=== Description of the task ===
Below are the entries to work from; restate word for word the portion that opens with the line containing "CLAIM (R110). -/" and closes with the line containing "DEFINITION. The statements", keeping both.

***

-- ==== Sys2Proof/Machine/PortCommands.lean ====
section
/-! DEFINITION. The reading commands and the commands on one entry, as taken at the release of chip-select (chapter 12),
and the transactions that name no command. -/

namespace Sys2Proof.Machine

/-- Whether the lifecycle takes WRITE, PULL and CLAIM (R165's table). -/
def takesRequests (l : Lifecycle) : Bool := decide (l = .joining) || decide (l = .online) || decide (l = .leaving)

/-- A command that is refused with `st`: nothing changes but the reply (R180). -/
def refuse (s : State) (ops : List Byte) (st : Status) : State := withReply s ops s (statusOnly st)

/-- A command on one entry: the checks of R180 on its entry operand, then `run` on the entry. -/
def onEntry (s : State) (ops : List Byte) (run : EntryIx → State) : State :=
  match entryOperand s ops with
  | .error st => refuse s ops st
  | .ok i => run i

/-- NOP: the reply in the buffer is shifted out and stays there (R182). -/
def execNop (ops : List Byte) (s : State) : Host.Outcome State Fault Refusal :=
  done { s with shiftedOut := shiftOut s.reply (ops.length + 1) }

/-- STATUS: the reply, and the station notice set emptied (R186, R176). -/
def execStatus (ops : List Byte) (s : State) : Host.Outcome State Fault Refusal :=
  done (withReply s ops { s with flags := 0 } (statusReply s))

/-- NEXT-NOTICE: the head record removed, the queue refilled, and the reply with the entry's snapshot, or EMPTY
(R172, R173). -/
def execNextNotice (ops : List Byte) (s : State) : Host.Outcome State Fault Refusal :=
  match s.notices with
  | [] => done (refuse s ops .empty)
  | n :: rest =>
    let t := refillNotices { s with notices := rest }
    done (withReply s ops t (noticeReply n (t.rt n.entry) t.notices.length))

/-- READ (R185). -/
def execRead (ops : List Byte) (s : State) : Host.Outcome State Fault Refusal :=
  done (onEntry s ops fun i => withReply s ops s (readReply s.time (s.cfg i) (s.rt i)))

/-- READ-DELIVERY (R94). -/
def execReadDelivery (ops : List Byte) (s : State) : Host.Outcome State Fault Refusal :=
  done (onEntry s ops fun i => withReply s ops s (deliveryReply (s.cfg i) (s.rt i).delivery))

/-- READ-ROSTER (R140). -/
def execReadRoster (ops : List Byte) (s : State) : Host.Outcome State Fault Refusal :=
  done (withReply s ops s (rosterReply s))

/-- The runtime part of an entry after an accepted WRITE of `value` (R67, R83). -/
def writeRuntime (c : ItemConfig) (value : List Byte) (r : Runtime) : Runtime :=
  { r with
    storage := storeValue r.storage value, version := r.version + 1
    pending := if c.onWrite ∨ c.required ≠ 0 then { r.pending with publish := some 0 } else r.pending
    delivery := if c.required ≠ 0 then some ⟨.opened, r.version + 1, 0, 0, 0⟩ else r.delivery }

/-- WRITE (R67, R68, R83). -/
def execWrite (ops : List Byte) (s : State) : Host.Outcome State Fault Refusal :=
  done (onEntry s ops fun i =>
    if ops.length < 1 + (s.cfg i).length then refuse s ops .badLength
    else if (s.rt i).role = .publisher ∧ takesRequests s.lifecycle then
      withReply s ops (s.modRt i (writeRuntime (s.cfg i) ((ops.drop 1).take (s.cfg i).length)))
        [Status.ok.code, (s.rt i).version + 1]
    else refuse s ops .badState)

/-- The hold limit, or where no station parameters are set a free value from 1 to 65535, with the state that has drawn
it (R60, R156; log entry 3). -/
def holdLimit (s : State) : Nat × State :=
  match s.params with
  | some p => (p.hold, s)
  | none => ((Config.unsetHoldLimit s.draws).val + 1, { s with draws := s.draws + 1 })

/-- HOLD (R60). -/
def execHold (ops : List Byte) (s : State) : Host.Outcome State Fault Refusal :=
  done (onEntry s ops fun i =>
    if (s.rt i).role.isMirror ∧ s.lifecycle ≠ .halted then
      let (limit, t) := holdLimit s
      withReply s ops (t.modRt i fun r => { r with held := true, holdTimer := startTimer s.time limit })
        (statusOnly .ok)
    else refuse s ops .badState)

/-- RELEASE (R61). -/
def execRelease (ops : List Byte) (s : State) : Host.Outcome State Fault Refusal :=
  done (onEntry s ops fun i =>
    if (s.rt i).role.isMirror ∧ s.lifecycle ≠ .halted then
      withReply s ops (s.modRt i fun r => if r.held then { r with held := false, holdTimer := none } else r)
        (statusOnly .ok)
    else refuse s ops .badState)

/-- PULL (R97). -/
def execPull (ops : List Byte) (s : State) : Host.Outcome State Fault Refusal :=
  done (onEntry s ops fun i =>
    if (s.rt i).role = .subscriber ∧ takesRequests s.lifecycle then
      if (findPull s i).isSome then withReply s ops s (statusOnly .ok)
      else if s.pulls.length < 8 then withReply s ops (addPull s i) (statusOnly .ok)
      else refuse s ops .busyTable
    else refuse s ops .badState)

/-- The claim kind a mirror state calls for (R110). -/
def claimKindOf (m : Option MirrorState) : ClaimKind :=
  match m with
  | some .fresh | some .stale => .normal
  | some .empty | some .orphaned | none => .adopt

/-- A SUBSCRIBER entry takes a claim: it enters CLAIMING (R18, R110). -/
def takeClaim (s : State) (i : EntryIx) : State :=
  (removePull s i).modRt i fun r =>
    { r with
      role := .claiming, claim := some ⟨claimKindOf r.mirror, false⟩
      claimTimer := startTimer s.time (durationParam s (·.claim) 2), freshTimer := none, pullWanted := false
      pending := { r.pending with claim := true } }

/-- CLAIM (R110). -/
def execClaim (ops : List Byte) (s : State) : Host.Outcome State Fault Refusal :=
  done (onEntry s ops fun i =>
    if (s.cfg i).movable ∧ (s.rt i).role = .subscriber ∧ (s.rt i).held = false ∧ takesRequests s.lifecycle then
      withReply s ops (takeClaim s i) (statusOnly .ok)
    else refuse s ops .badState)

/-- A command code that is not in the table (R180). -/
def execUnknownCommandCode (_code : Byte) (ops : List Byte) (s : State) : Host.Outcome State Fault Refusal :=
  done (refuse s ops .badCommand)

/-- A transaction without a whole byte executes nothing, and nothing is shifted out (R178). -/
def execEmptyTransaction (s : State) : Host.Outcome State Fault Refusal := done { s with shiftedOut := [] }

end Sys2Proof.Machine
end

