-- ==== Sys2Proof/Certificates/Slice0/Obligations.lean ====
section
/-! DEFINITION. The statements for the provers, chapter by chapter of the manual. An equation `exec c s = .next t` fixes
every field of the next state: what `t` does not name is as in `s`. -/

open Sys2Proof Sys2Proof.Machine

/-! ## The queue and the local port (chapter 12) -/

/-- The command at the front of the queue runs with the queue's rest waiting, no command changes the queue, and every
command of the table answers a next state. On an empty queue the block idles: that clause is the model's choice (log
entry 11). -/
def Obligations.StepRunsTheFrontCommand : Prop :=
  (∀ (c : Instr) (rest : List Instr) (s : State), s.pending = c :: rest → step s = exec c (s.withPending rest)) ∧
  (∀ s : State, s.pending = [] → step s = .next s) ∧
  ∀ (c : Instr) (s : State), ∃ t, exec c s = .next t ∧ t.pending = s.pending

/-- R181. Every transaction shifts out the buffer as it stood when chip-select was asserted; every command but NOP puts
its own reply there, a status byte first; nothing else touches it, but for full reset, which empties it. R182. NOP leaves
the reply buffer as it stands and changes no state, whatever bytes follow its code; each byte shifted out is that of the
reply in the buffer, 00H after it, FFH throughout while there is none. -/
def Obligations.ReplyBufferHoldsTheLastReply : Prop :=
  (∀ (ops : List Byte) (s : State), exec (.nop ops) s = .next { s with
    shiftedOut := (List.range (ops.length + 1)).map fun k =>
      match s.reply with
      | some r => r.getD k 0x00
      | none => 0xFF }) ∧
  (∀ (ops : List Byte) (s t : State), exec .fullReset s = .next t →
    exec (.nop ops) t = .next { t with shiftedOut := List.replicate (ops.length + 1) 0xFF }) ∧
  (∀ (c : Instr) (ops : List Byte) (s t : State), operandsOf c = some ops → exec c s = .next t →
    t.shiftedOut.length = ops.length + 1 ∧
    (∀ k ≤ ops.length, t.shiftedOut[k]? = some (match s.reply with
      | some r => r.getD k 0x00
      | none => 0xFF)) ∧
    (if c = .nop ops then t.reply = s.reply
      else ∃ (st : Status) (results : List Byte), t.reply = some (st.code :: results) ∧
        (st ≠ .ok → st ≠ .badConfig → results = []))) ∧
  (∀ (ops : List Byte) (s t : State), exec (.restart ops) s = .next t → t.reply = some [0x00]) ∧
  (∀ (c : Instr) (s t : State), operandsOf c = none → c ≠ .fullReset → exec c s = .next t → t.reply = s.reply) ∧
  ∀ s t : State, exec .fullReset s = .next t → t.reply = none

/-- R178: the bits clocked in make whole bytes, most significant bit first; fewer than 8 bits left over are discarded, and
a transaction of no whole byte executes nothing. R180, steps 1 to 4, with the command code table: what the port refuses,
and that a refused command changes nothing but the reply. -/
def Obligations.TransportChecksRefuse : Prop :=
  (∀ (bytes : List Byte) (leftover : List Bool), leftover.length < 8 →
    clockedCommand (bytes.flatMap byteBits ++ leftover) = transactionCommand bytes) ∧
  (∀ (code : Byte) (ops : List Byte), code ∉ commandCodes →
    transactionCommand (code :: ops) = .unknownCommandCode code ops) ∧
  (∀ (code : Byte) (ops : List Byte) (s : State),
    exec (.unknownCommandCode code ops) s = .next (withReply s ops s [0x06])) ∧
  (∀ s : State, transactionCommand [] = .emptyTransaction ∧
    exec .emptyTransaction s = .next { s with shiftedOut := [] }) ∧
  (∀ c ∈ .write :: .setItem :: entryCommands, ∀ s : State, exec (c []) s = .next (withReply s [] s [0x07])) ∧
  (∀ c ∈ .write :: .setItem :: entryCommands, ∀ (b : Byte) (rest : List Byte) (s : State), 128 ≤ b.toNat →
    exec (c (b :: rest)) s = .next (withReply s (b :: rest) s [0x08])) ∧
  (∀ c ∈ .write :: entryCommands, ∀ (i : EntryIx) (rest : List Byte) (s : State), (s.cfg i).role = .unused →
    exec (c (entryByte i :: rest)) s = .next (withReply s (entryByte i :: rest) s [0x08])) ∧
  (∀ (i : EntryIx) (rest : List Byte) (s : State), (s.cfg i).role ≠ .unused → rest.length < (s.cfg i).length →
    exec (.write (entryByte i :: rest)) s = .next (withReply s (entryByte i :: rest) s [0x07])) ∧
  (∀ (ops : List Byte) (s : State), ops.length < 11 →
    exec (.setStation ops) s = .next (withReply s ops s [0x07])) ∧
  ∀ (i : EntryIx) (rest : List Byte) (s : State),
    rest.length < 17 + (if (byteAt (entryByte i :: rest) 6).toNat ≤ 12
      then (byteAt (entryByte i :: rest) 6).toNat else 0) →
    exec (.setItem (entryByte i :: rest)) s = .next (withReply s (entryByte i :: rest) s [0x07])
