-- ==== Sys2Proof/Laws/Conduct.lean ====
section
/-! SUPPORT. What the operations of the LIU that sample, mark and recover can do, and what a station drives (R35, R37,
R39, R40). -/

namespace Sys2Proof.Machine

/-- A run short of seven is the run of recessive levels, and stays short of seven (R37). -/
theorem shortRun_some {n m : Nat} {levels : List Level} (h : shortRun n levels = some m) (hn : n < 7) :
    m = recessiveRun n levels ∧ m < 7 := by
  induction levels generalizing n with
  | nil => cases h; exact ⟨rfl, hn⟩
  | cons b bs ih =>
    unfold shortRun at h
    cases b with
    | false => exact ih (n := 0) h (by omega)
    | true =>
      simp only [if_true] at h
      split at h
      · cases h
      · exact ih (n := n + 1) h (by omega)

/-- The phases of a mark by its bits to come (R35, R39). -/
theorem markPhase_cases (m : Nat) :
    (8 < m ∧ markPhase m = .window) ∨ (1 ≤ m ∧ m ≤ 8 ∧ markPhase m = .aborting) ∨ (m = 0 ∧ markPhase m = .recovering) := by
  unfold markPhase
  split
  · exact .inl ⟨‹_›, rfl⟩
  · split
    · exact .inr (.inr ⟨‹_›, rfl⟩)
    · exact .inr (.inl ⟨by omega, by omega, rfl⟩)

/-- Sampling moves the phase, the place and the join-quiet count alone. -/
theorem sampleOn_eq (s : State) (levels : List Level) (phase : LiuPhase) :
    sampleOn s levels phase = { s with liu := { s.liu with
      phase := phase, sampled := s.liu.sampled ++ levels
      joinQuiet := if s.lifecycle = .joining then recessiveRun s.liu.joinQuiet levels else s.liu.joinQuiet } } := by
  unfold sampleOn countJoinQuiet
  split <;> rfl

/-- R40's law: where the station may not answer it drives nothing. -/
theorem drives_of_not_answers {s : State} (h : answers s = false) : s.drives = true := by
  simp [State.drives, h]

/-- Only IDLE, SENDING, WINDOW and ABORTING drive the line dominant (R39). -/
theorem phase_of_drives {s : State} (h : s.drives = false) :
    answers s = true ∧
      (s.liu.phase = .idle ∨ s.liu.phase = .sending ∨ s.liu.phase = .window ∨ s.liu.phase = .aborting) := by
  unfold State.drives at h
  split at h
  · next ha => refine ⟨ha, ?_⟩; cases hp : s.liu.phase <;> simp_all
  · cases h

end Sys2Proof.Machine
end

***

=== Exercise response ===
/-- CLAIM (R110). -/
def execClaim (ops : List Byte) (s : State) : Host.Outcome State Fault Refusal :=
  done (onEntry s ops fun i =>
    if (s.cfg i).movable ∧ (s.rt i).role = .subscriber ∧ (s.rt i).held = false ∧ takesRequests s.lifecycle then
      withReply s ops (takeClaim s i) (statusOnly .ok)
    else refuse s ops .badState)

/-- A command code that is not in the table (R180). -/
def execUnknownCommandCode (_code : Byte) (ops : List Byte) (s : State) : Host.Outcome State Fault Refusal :=
  done (refuse s ops .badCommand)

/-- A transaction without a whole byte executes nothing, and nothing is shifted out (R178). -/
def execEmptyTransaction (s : State) : Host.Outcome State Fault Refusal := done { s with shiftedOut := [] }

end Sys2Proof.Machine
end

-- ==== Sys2Proof/Certificates/Slice0/Obligations.lean ====
section
/-! DEFINITION. The statements for the provers, chapter by chapter of the manual. An equation `exec c s = .next t` fixes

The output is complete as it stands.